The cinematography here is nothing less than spectacular. Vistas of veldt and plain, meadow and mountain show the beauty that is the Dark Continent. Lions and other wild animals inhabit this world much more comfortably than man. Set designer Stephen Grimes took a year to build a replica of early 20th century Nairobi and of Blixen’s home (not far from where it actually stood) and the look and feel is authentic.

Streep’s performance was virtually flawless. She captures the essence of Blixen – who would become better known as author Isak Dinieson – as a strong woman used to bending to the men in her life, which was not unusual for women of the time. She is determined and at times stubborn but at the same time she is lonely and wistful. She is not above dropping to her knees and begging when the occasion calls for it. She was by all accounts an amazing woman and Streep brings those qualities to life. There is a scene late in the movie where Bror informs Karen of the death of someone she loved very much. She says nothing for a moment but brings a cigarette in shaking hand to her lips to smoke. Everything is in her eyes and in the movement of a single hand but the gesture alone tells you everything you need to know. It’s as amazing a piece of acting as I have ever witnessed.

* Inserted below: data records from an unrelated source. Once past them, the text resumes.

-- ==== Sys2Proof/Syntax.lean ====
section
/-!
DEFINITION. The instruction words of the MB9 as their fields (R54, R59, R63), and one constructor of
`Instr` for every row of spec/opcode_table.json: 188 instruction words and 107 steps of the device
that no word encodes.
-/
namespace Sys2Proof

/-- The fields of formats G, M, X and Z after the opcode (R59, R63). -/
structure WordG where
  /-- GRD, bits [53:50]. -/
  grd : BitVec 4
  /-- SNS, bit [49]. -/
  sns : Bool
  /-- D, bits [48:41]. -/
  d : BitVec 8
  /-- A, bits [40:33]. -/
  a : BitVec 8
  /-- B, bits [32:25]. -/
  b : BitVec 8
  /-- C, bits [24:17]. -/
  c : BitVec 8
  /-- LRA, bit [16]. -/
  lra : Bool
  /-- LRB, bit [15]. -/
  lrb : Bool
  /-- LRC, bit [14]. -/
  lrc : Bool
  /-- FSEL, bit [13]. -/
  fsel : Bool
  /-- CO, bit [12]. -/
  co : Bool
  /-- MOD, bits [11:0]. -/
  mod : BitVec 12
  deriving DecidableEq, Repr

/-- The fields of format I after the opcode (R63). -/
structure WordI where
  /-- GRD, bits [53:50]. -/
  grd : BitVec 4
  /-- SNS, bit [49]. -/
  sns : Bool
  /-- D, bits [48:41]. -/
  d : BitVec 8
  /-- A, bits [40:33]. -/
  a : BitVec 8
  /-- IMM16, bits [32:17]. -/
  imm : BitVec 16
  /-- LRA, bit [16]. -/
  lra : Bool
  /-- res, bits [15:14]. -/
  res : BitVec 2
  /-- FSEL, bit [13]. -/
  fsel : Bool
  /-- CO, bit [12]. -/
  co : Bool
  /-- MOD, bits [11:0]. -/
  mod : BitVec 12
  deriving DecidableEq, Repr

/-- The fields of format L after the opcode (R63). -/
structure WordL where
  /-- GRD, bits [53:50]. -/
  grd : BitVec 4
  /-- SNS, bit [49]. -/
  sns : Bool
  /-- D, bits [48:41]. -/
  d : BitVec 8
  /-- IMM41, bits [40:0]. -/
  imm : BitVec 41
  deriving DecidableEq, Repr

/-- The fields of format J after the opcode (R63). -/
structure WordJ where
  /-- GRD, bits [53:50]. -/
  grd : BitVec 4
  /-- SNS, bit [49]. -/
  sns : Bool
  /-- D, bits [48:41]. -/
  d : BitVec 8
  /-- OFF, bits [40:9], a signed offset in 8-byte words. -/
  off : BitVec 32
  /-- JMOD, bits [8:0]. -/
  jmod : BitVec 9
  deriving DecidableEq, Repr

/-- The fields of a clause header below SIG (R54). -/
structure Header where
  /-- CNT, bits [59:56]: instruction words, minus 1. -/
  cnt : BitVec 4
  /-- ECLS, bits [55:53]: engine class. -/
  ecls : BitVec 3
  /-- WAIT, bits [52:41]: bit k names Kk. -/
  wait : BitVec 12
  /-- FAV, bit [40]. -/
  fav : Bool
  /-- FA, bits [39:36]. -/
  fa : BitVec 4
  /-- FBV, bit [35]. -/
  fbv : Bool
  /-- FB, bits [34:31]. -/
  fb : BitVec 4
  /-- REG, bit [30]: region entry. -/
  reg : Bool
  /-- Y, bit [29]: straggler release. -/
  y : Bool
  /-- SWP, bit [28]: swap hint. -/
  swp : Bool
  /-- res, bits [27:0]. -/
  res : BitVec 28
  deriving DecidableEq, Repr

/-- The instance that a node belongs to: the running instance of a graph, or a detached launch
(R35, R40). -/
inductive InstRef where
  | graph (gnum : BitVec 8)
  | detached (id : Nat)
  deriving DecidableEq, Repr

/-- The target of a translated address, or the core store of one core (R77, R212). -/
inductive Space where
  | hbm
  | die
  | tier
  | peer (dev : Nat)
  | core (n : Nat)
  deriving DecidableEq, Repr

/-- A 64-byte line: its space and its line number within the space (R78). -/
structure Line where
  space : Space
  index : Nat
  deriving DecidableEq, Repr

/-- What performs accesses to an address (R77). -/
inductive Home where
  | cellar (stack : Nat)
  /-- The bank controller `ctl` of a die's store (R210). -/
  | dieStore (die ctl : Nat)
  | tierPort (port : Nat)
  | peerDev (dev : Nat)
  | coreStore (n : Nat)
  deriving DecidableEq, Repr
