/-- What an instruction's description says of its word: the kind of each operand field, whether the
other fields hold legal values, whether it counts on a flag, whether its set is the uniform set. -/
structure WordSpec where
  d : Opd := .none
  a : Opd := .none
  b : Opd := .none
  c : Opd := .none
  /-- MOD, JMOD and the immediate hold legal values. -/
  modOk : Bool := true
  /-- It counts on a flag, so FSEL may be set (R62). -/
  flag : Bool := false
  /-- A member of the uniform set (R57). -/
  uni : Bool := false
  /-- C names a destination, so LRC must be 0 (R62). -/
  cDst : Bool := false
  /-- GRD must be 15 and SNS 0 (R147). -/
  noGuard : Bool := false
  deriving DecidableEq, Repr

/-! ## Legal MOD values -/

/-- The default layout of R65: RND below 5 where the word rounds, SAT where offered, OPX among those
allowed, a type that the instruction accepts. -/
def modG (m : BitVec 12) (rnd sat : Bool) (opx : List Nat) (ty : Ty → Bool) : Bool :=
  (if rnd then mRnd m < 5 else mRnd m == 0) && (sat || !mSat m) && opx.contains (mOpx m) &&
  (match mTy m with
   | some t => ty t
   | none => false)

/-- A compare: CMP in place of RND, codes 0 to 5, with 2 to 5 illegal for a raw-bit type (R168). -/
def modCmp (m : BitVec 12) (ty : Ty → Bool) : Bool :=
  mRnd m < 6 && !mSat m && mOpx m == 0 &&
  (match mTy m with
   | some t => ty t && !(isBits t && 2 ≤ mRnd m)
   | none => false)

/-- The space, order and scope of format M (R66): a legal space among those allowed, an order that the
instruction offers, a legal scope that is 0 with order 0, also where the instruction takes a scope with another order
(DEDUCED, log 61). -/
def modM (m : BitVec 12) (spc ord : List Nat) : Bool :=
  spc.contains (mSpc m) && ord.contains (mOrd m) && mScp m < 5 && (mOrd m != 0 || mScp m == 0)

/-- SHP and SUB place a region (R237). -/
def modX (m : BitVec 12) : Bool :=
  match mShp m with
  | 0 => mSub m == 0
  | 1 => mSub m < 3
  | 2 => mSub m < 12
  | _ => mSub m < 24

/-! ## The special registers (R73, R74) -/

/-- Lane registers hold a value per lane (R73). -/
def srLane (n : Nat) : Bool := n == 0x00 || n == 0x02 || n == 0x03
/-- Numbers with read access (R73). -/
def srReadable (n : Nat) : Bool := n ≤ 0x1B && n != 0x15
/-- Numbers with write access (R73, R163). -/
def srWritable (n : Nat) : Bool := n == 0x0D || n == 0x13 || n == 0x15

/-! ## One description for each family -/

/-- A uniform word in format G: A, and B and C where used, are S registers (R166). -/
def uniG (d b c : Opd) (modOk : Bool) : WordSpec :=
  { d := d, a := .s 1, b := b, c := c, modOk := modOk, uni := true }

/-- A uniform word in format I (R166). -/
def uniI (d : Opd) (modOk : Bool) : WordSpec := { d := d, a := .s 1, modOk := modOk, uni := true }

/-- A vector word whose D, A, B and C hold values of TYPE (R177). -/
def vecG (m : BitVec 12) (srcs : Nat) (rnd sat : Bool) (ty : Ty → Bool) : WordSpec :=
  let k := tyRegs (mTyD m)
  { d := .v k k, a := .vs k, b := if 2 ≤ srcs then .vs k else .none,
    c := if 3 ≤ srcs then .vs k else .none, modOk := modG m rnd sat [0] ty }

/-- A vector word of format I whose D and A hold values of TYPE (R177). -/
def vecI (m : BitVec 12) (rnd sat : Bool) (ty : Ty → Bool) : WordSpec :=
  let k := tyRegs (mTyD m)
  { d := .v k k, a := .vs k, modOk := modG m rnd sat [0] ty }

Redford once again proves himself a charismatic movie star. Although Finch Hatton was in fact British, Redford plays him as an American and almost as a cowboy in a lot of ways. Self-reliant to a fault, Denys values his freedom above all else and that makes a relationship with someone who values commitment very difficult. The two don’t seem to be a good pairing but the chemistry is undeniable and when you have two great actors in roles like this, magic is bound to happen – and it did.

Brandauer, better known in Europe, plays Bror with a playful twinkle. Even though he is a bastard at times, Brandauer is so likable we can’t help but see why Karen was so affectionate towards him even after everything he did. It’s a terrific performance and it is a shame that Brandauer hasn’t done a lot of American movies since. There are many that would have benefited from his participation.

This is a classic movie that stands the test of time. While Streep’s curls are more reminiscent of the 80s than the early 20th century, still this looks like a Hollywood film that could have come from the 50s and 60s just as easily. It is a great romance and a great adventure rolled up into one and represents the best of what Hollywood was and still can be. This is the type of film that you can get nostalgic for – and should.

WHY RENT THIS: One of the last great epic films. Outstanding performances by Streep, Redford and Brandauer. Gorgeous cinematography and score.

WHY RENT SOMETHING ELSE: May be too feminine-oriented for those who like a little more testosterone in their films.

FAMILY VALUES:  There is some sensuality as well as some light violence and mature themes. There are also a few choice words scattered here and there.

TRIVIAL PURSUIT: Streep was originally not considered for the role because she wasn’t “sexy” enough. She showed up at the audition wearing a low-cut blouse and a push-up bra and won the part. Streep would study recordings of the actual Karen Blixen reading her own works in order to get the accent and rhythms of Karen’s speaking voice down.

NOTABLE HOME VIDEO EXTRAS: There is a documentary about Karen Blixen and her time in Africa. There is a collector’s series Blu-Ray with a “digibook” that contains behind-the-scenes photos, script excerpts and personal letters which is fairly expensive.

BOX OFFICE PERFORMANCE: $128.54M on an unreported production budget; given the adjustment for inflation, I’d bet this was a blockbuster in its time.